Wednesday, November 28, 2007

Trip the light fantastic


Yeah, yesterday's BIG old house move was as--Alan Root points out in this morning's crusty Gazette--probably the most photographed event in town history (although he failed to mention it was also the fastest dissemination of event photos via three local blogs). But over the course of the next three weeks, this modern house on Whippletree Lane will garner its share of shutter bugs. Kira loves it. And they donate money to a great cause: Shriners Childrens Hospital.

Tuesday, November 27, 2007

Mission (mostly) Accomplished


So by noon it was done. The house and garage sat like beached whales on the slope of the hill to their new home.

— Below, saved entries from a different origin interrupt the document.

/-! ### One byte store of a uop -/

@[simp] theorem storeNext_seq (u : Uop) (s : State) : (storeNext u s).seq = s.seq := by
  unfold storeNext; split <;> rfl
@[simp] theorem storeNext_opCfg (u : Uop) (s : State) : (storeNext u s).opCfg = s.opCfg := by
  unfold storeNext; split <;> rfl
@[simp] theorem storeNext_opBuf (u : Uop) (s : State) : (storeNext u s).opBuf = s.opBuf := by
  unfold storeNext; split <;> rfl
@[simp] theorem storeNext_opLen (u : Uop) (s : State) : (storeNext u s).opLen = s.opLen := by
  unfold storeNext; split <;> rfl
@[simp] theorem storeNext_opReg (u : Uop) (s : State) : (storeNext u s).opReg = s.opReg := by
  unfold storeNext; split <;> rfl
@[simp] theorem storeNext_rdata (u : Uop) (s : State) : (storeNext u s).rdata = s.rdata := by
  unfold storeNext; split <;> rfl
@[simp] theorem storeNext_ufmt (u : Uop) (s : State) : (storeNext u s).ufmt = s.ufmt := by
  unfold storeNext; split <;> rfl
@[simp] theorem storeNext_ugcr (u : Uop) (s : State) : (storeNext u s).ugcr = s.ugcr := by
  unfold storeNext; split <;> rfl
@[simp] theorem storeNext_ubaud (u : Uop) (s : State) : (storeNext u s).ubaud = s.ubaud := by
  unfold storeNext; split <;> rfl
@[simp] theorem storeNext_ucsr (u : Uop) (s : State) : (storeNext u s).ucsr = s.ucsr := by
  unfold storeNext; split <;> rfl
@[simp] theorem storeNext_rxdata (u : Uop) (s : State) : (storeNext u s).rxdata = s.rxdata := by
  unfold storeNext; split <;> rfl
@[simp] theorem storeNext_rxIf (u : Uop) (s : State) : (storeNext u s).rxIf = s.rxIf := by
  unfold storeNext; split <;> rfl
@[simp] theorem storeNext_rxIe (u : Uop) (s : State) : (storeNext u s).rxIe = s.rxIe := by
  unfold storeNext; split <;> rfl
@[simp] theorem storeNext_gie (u : Uop) (s : State) : (storeNext u s).gie = s.gie := by
  unfold storeNext; split <;> rfl
@[simp] theorem storeNext_prio (u : Uop) (s : State) : (storeNext u s).prio = s.prio := by
  unfold storeNext; split <;> rfl
@[simp] theorem storeNext_pmLoc (u : Uop) (s : State) : (storeNext u s).pmLoc = s.pmLoc := by
  unfold storeNext; split <;> rfl
@[simp] theorem storeNext_pmFunc (u : Uop) (s : State) : (storeNext u s).pmFunc = s.pmFunc := by
  unfold storeNext; split <;> rfl
@[simp] theorem storeNext_pmDir (u : Uop) (s : State) : (storeNext u s).pmDir = s.pmDir := by
  unfold storeNext; split <;> rfl
@[simp] theorem storeNext_dmaTableValid (u : Uop) (s : State) : (storeNext u s).dmaTableValid = s.dmaTableValid := by
  unfold storeNext; split <;> rfl
@[simp] theorem storeNext_arm (u : Uop) (s : State) : (storeNext u s).arm = s.arm := by
  unfold storeNext; split <;> rfl
@[simp] theorem storeNext_loadPending (u : Uop) (s : State) : (storeNext u s).loadPending = s.loadPending := by
  unfold storeNext; split <;> rfl
@[simp] theorem storeNext_latching (u : Uop) (s : State) : (storeNext u s).latching = s.latching := by
  unfold storeNext; split <;> rfl
@[simp] theorem storeNext_wSrc (u : Uop) (s : State) : (storeNext u s).wSrc = s.wSrc := by
  unfold storeNext; split <;> rfl
@[simp] theorem storeNext_wDst (u : Uop) (s : State) : (storeNext u s).wDst = s.wDst := by
  unfold storeNext; split <;> rfl
@[simp] theorem storeNext_wCnt (u : Uop) (s : State) : (storeNext u s).wCnt = s.wCnt := by
  unfold storeNext; split <;> rfl
@[simp] theorem storeNext_wCtl (u : Uop) (s : State) : (storeNext u s).wCtl = s.wCtl := by
  unfold storeNext; split <;> rfl
@[simp] theorem storeNext_txBusy (u : Uop) (s : State) : (storeNext u s).txBusy = s.txBusy := by
  unfold storeNext; split <;> rfl
@[simp] theorem storeNext_txShift (u : Uop) (s : State) : (storeNext u s).txShift = s.txShift := by
  unfold storeNext; split <;> rfl
@[simp] theorem storeNext_txFmt (u : Uop) (s : State) : (storeNext u s).txFmt = s.txFmt := by
  unfold storeNext; split <;> rfl
@[simp] theorem storeNext_txState (u : Uop) (s : State) : (storeNext u s).txState = s.txState := by
  unfold storeNext; split <;> rfl
@[simp] theorem storeNext_initDone (u : Uop) (s : State) : (storeNext u s).initDone = s.initDone := by
  unfold storeNext; split <;> rfl
@[simp] theorem storeNext_powered (u : Uop) (s : State) : (storeNext u s).powered = s.powered := by
  unfold storeNext; split <;> rfl
@[simp] theorem storeNext_storage (u : Uop) (s : State) : (storeNext u s).storage = s.storage := by
  unfold storeNext; split <;> rfl
@[simp] theorem storeNext_effects (u : Uop) (s : State) : (storeNext u s).effects = s.effects := by
  unfold storeNext; split <;> rfl
@[simp] theorem storeNext_wire (u : Uop) (s : State) : (storeNext u s).wire = s.wire := by
  unfold storeNext; split <;> rfl
@[simp] theorem storeNext_par (u : Uop) (s : State) : (storeNext u s).par = s.par := by
  unfold storeNext; split <;> rfl
@[simp] theorem storeNext_free (u : Uop) (s : State) : (storeNext u s).free = s.free := by
  unfold storeNext; split <;> rfl
@[simp] theorem storeNext_script (u : Uop) (s : State) : (storeNext u s).script = s.script := by
  unfold storeNext; split <;> rfl
@[simp] theorem storeNext_stored (u : Uop) (s : State) : (storeNext u s).stored = s.stored + 1 := by
  unfold storeNext; split <;> rfl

Tomorrow they will slog their way up the hill and the old house will be set on its new foundation.

Turning the corner in town center was the fun part. They sat there for a bit, probably for dramatic effect, then chugged down Main Street. The truck is military surplus having served in the 1'st Gulf War pulling tanks out of sand dunes. Fortunately nobody told Amherst Town Meeting that before the move.

The Dickinson Homestead was the only structure to lose power and telephones, sending it temporarily back in time to when Miss Emily whiled away the hours in her upstairs room.

Selectman Kusner risks life and limb to get the shot.

A combined effort of Police, DPW, power and phone companies came together to make it happen (Yes, the developer covered those costs)

Developer Barry Roberts is also a proud grandfather.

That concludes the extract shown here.